• [TASK PROMPT] Repeat the records below verbatim.

=== EXERCISE DATA ===

/-- A check: the halt when the condition does not hold. -/
def need (c : Bool) (h : Halt) : Except Halt Unit := if c then .ok () else .error h

end Sys2Proof.Machine
end

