-- ==== Sys2Proof/Machine/Operands.lean ====
section
/-! DEFINITION. Operand forms: orefs and their check (R7 to R15), layouts and coordinates (R21 to R26), page tables and the checks of a
frame (R134 to R142), watch filters and comparators (R157 to R160), the wait field (R49), posted stores (R46), and performing an access
at its place. Every kind of agent uses the same operations through its `View`. -/

namespace Sys2Proof.Machine

/-! ### Who resolves a reference -/

/-- In whose terms an oref is resolved (R7, R107): the context, and for slots 0 to 16 the cell with the hosted ordinal of the virtual PE;
a stolen activation has no named regions (R182). `table`: descriptors are read
in the context's table, not through a cell's descriptor cache. -/
structure View where
  ctx : Option Nat
  cell : Option Nat
  hord : Nat
  regions : Bool
  table : Bool
  deriving DecidableEq, Repr

/-- The view of an agent. -/
def viewOf (s : State) : Agent → View
  | .slot c k =>
    match (s.slot c k).act with
    | some a => ⟨(s.cell c).ctx, some c, a.hord, !a.stolen, false⟩
    | none => ⟨(s.cell c).ctx, some c, 0, false, false⟩
  | .dfc d => ⟨(s.dfc d).ctx, none, 0, false, true⟩
  | .queue q => ⟨some (s.queue q).ctx, none, 0, false, true⟩
  | _ => ⟨none, none, 0, false, true⟩

/-- The grid capsule of a context (R166). -/
def gridCapsule (s : State) (x : Context) : Option Capsule := s.caps.find x.grid

/-- The place of named region `n` in a virtual PE's span: its offset from the span's start and its length; declared regions stand in
manifest order, each at a multiple of 768 (R10; DEDUCED, log entry 10). -/
def regionAt : List (Nat × Nat) → Nat → Nat → Option (Nat × Nat)
  | [], _, _ => none
  | (i, len) :: r, n, at' => if i = n then some (at', len) else regionAt r n (at' + (len + 767) / 768 * 768)

/-- Where a reference leads. -/
inductive Home where
  | scratch (c : Nat) | accum (c : Nat) | vault (g : Nat) | paged (home : Nat) | window (d : Nat) | remote | nowhere
  deriving DecidableEq, Repr

/-- A resolved reference: home, base within it, length, rights (bits R 0, W 1, X 2, A 3, S 4), object slot, offset, and for slots 32 and
above the descriptor. -/
structure Target where
  home : Home
  base : Nat
  len : Nat
  rights : Nat
  slot : Nat
  off : Nat
  desc : Desc
  deriving DecidableEq, Repr

/-- Whether a descriptor counts as empty: V = 0, or HOME 110 or 111 (R13). -/
def emptyDesc (d : Desc) : Bool := !bit d.w0 63 || decide (bits d.w0 57 3 ≥ 6)

/-- The descriptor of a slot: the cell's cached copy, else the context's table (R16) (DEDUCED, log entry 33). -/
def lookupDesc (s : State) (v : View) (slot : Nat) : Desc :=
  let table := match v.ctx.bind s.ctx with
    | some x => x.objs.getD slot Desc.zero
    | none => Desc.zero
  match if v.table then none else v.cell with
  | some c => (((s.cell c).dcache.find? fun p => p.1 = slot).map (·.2)).getD table
  | none => table

/-- A reference from a cell whose descriptor cache holds no entry of the object slot: the access waits for it (R16). -/
def cacheMiss (s : State) (v : View) (slot : Nat) : Bool :=
  match if v.table then none else v.cell with
  | some c => decide (32 ≤ slot) && !((s.cell c).dcache.any fun p => p.1 == slot)
  | none => false

/-- The home a descriptor names, and the base in it (R12, Table 1.4, R105; DESIGN CHOICE, log entry 6). HOME 110, which a context's table cannot use, stands for
a cell's accumulator region in a write that an engine hart has made (R107). -/
def homeOf (d : Desc) : Home × Nat :=
  match bits d.w0 57 3 with
  | 0 => if bit d.ptr 63 then (.window (bits d.ptr 0 2), 0) else (.scratch (bits d.ptr 18 12), bits d.ptr 0 18)
  | 1 => (.vault (bits d.ptr 24 9), bits d.ptr 0 24)
  | 5 => (.remote, 0)
  | 6 => (.accum (bits d.ptr 18 12), 0)
  | h => (.paged h, 0)

/-- Resolve an oref to its length, rights and home (R15 steps 1 and 2; Table 1.2). -/
def resolve (s : State) (v : View) (o : Word) : Except Halt Target :=
  let slot := bits o 52 12
  let off := bits o 0 52
  if slot < 16 then
    match v.cell, v.ctx.bind s.ctx with
    | some c, some x =>
      match (gridCapsule s x).bind fun g => regionAt g.regions slot 0 with
      | some (a, len) =>
        if v.regions then .ok ⟨.scratch c, v.hord * x.fold.n + a, len, 11, slot, off, Desc.zero⟩
        else .ok ⟨.nowhere, 0, 0, 11, slot, off, Desc.zero⟩
      | none => .ok ⟨.nowhere, 0, 0, 11, slot, off, Desc.zero⟩
    | _, _ => .ok ⟨.nowhere, 0, 0, 11, slot, off, Desc.zero⟩
  else if slot = 16 then
    match v.cell with
    | some c => .ok ⟨.accum c, 0, Config.accBytes, 3, slot, off, Desc.zero⟩
    | none => .ok ⟨.nowhere, 0, 0, 3, slot, off, Desc.zero⟩
  else if slot < 32 then .error (.trap 2 o 0 0 false)
  else if cacheMiss s v slot then .error (.wait (.descriptor slot))
  else
    let d := lookupDesc s v slot
    if emptyDesc d then .ok ⟨.nowhere, 0, 0, 0, slot, off, d⟩
    else
      let (h, b) := homeOf d
      .ok ⟨h, b, bits d.w0 0 52, bits d.w0 52 5, slot, off, d⟩

/-- A hit makes its entry the most recently used of the cell's descriptor cache (R16). -/
def useDesc (s : State) (v : View) (t : Target) : State :=
  match if v.table then none else v.cell with
  | some c =>
    match (s.cell c).dcache.find? fun p => p.1 = t.slot with
    | some e => s.setCell c { s.cell c with dcache := e :: (s.cell c).dcache.filter fun p => p.1 ≠ t.slot }
    | none => s
  | none => s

===

• [COMPLETED TASK]
/-- A check: the halt when the condition does not hold. -/
def need (c : Bool) (h : Halt) : Except Halt Unit := if c then .ok () else .error h

end Sys2Proof.Machine
end

-- ==== Sys2Proof/Machine/Operands.lean ====
section
/-! DEFINITION. Operand forms: orefs and their check (R7 to R15), layouts and coordinates (R21 to R26), page tables and the checks of a
frame (R134 to R142), watch filters and comparators (R157 to R160), the wait field (R49), posted stores (R46), and performing an access
at its place. Every kind of agent uses the same operations through its `View`. -/

namespace Sys2Proof.Machine

/-! ### Who resolves a reference -/

/-- In whose terms an oref is resolved (R7, R107): the context, and for slots 0 to 16 the cell with the hosted ordinal of the virtual PE;
a stolen activation has no named regions (R182). `table`: descriptors are read
in the context's table, not through a cell's descriptor cache. -/
structure View where
  ctx : Option Nat
  cell : Option Nat
  hord : Nat
  regions : Bool
  table : Bool
  deriving DecidableEq, Repr

/-- The view of an agent. -/
def viewOf (s : State) : Agent → View
  | .slot c k =>
    match (s.slot c k).act with
    | some a => ⟨(s.cell c).ctx, some c, a.hord, !a.stolen, false⟩
    | none => ⟨(s.cell c).ctx, some c, 0, false, false⟩
  | .dfc d => ⟨(s.dfc d).ctx, none, 0, false, true⟩
  | .queue q => ⟨some (s.queue q).ctx, none, 0, false, true⟩
  | _ => ⟨none, none, 0, false, true⟩

/-- The grid capsule of a context (R166). -/
def gridCapsule (s : State) (x : Context) : Option Capsule := s.caps.find x.grid

/-- The place of named region `n` in a virtual PE's span: its offset from the span's start and its length; declared regions stand in
manifest order, each at a multiple of 768 (R10; DEDUCED, log entry 10). -/
def regionAt : List (Nat × Nat) → Nat → Nat → Option (Nat × Nat)
  | [], _, _ => none
  | (i, len) :: r, n, at' => if i = n then some (at', len) else regionAt r n (at' + (len + 767) / 768 * 768)

/-- Where a reference leads. -/
inductive Home where
  | scratch (c : Nat) | accum (c : Nat) | vault (g : Nat) | paged (home : Nat) | window (d : Nat) | remote | nowhere
  deriving DecidableEq, Repr

/-- A resolved reference: home, base within it, length, rights (bits R 0, W 1, X 2, A 3, S 4), object slot, offset, and for slots 32 and
above the descriptor. -/
structure Target where
  home : Home
  base : Nat
  len : Nat
  rights : Nat
  slot : Nat
  off : Nat
  desc : Desc
  deriving DecidableEq, Repr

/-- Whether a descriptor counts as empty: V = 0, or HOME 110 or 111 (R13). -/
def emptyDesc (d : Desc) : Bool := !bit d.w0 63 || decide (bits d.w0 57 3 ≥ 6)

/-- The descriptor of a slot: the cell's cached copy, else the context's table (R16) (DEDUCED, log entry 33). -/
def lookupDesc (s : State) (v : View) (slot : Nat) : Desc :=
  let table := match v.ctx.bind s.ctx with
    | some x => x.objs.getD slot Desc.zero
    | none => Desc.zero
  match if v.table then none else v.cell with
  | some c => (((s.cell c).dcache.find? fun p => p.1 = slot).map (·.2)).getD table
  | none => table

/-- A reference from a cell whose descriptor cache holds no entry of the object slot: the access waits for it (R16). -/
def cacheMiss (s : State) (v : View) (slot : Nat) : Bool :=
  match if v.table then none else v.cell with
  | some c => decide (32 ≤ slot) && !((s.cell c).dcache.any fun p => p.1 == slot)
  | none => false

/-- The home a descriptor names, and the base in it (R12, Table 1.4, R105; DESIGN CHOICE, log entry 6). HOME 110, which a context's table cannot use, stands for
a cell's accumulator region in a write that an engine hart has made (R107). -/
def homeOf (d : Desc) : Home × Nat :=
  match bits d.w0 57 3 with
  | 0 => if bit d.ptr 63 then (.window (bits d.ptr 0 2), 0) else (.scratch (bits d.ptr 18 12), bits d.ptr 0 18)
  | 1 => (.vault (bits d.ptr 24 9), bits d.ptr 0 24)
  | 5 => (.remote, 0)
  | 6 => (.accum (bits d.ptr 18 12), 0)
  | h => (.paged h, 0)

/-- Resolve an oref to its length, rights and home (R15 steps 1 and 2; Table 1.2). -/
def resolve (s : State) (v : View) (o : Word) : Except Halt Target :=
  let slot := bits o 52 12
  let off := bits o 0 52
  if slot < 16 then
    match v.cell, v.ctx.bind s.ctx with
    | some c, some x =>
      match (gridCapsule s x).bind fun g => regionAt g.regions slot 0 with
      | some (a, len) =>
        if v.regions then .ok ⟨.scratch c, v.hord * x.fold.n + a, len, 11, slot, off, Desc.zero⟩
        else .ok ⟨.nowhere, 0, 0, 11, slot, off, Desc.zero⟩
      | none => .ok ⟨.nowhere, 0, 0, 11, slot, off, Desc.zero⟩
    | _, _ => .ok ⟨.nowhere, 0, 0, 11, slot, off, Desc.zero⟩
  else if slot = 16 then
    match v.cell with
    | some c => .ok ⟨.accum c, 0, Config.accBytes, 3, slot, off, Desc.zero⟩
    | none => .ok ⟨.nowhere, 0, 0, 3, slot, off, Desc.zero⟩
  else if slot < 32 then .error (.trap 2 o 0 0 false)
  else if cacheMiss s v slot then .error (.wait (.descriptor slot))
  else
    let d := lookupDesc s v slot
    if emptyDesc d then .ok ⟨.nowhere, 0, 0, 0, slot, off, d⟩
    else
      let (h, b) := homeOf d
      .ok ⟨h, b, bits d.w0 0 52, bits d.w0 52 5, slot, off, d⟩

/-- A hit makes its entry the most recently used of the cell's descriptor cache (R16). -/
def useDesc (s : State) (v : View) (t : Target) : State :=
  match if v.table then none else v.cell with
  | some c =>
    match (s.cell c).dcache.find? fun p => p.1 = t.slot with
    | some e => s.setCell c { s.cell c with dcache := e :: (s.cell c).dcache.filter fun p => p.1 ≠ t.slot }
    | none => s
  | none => s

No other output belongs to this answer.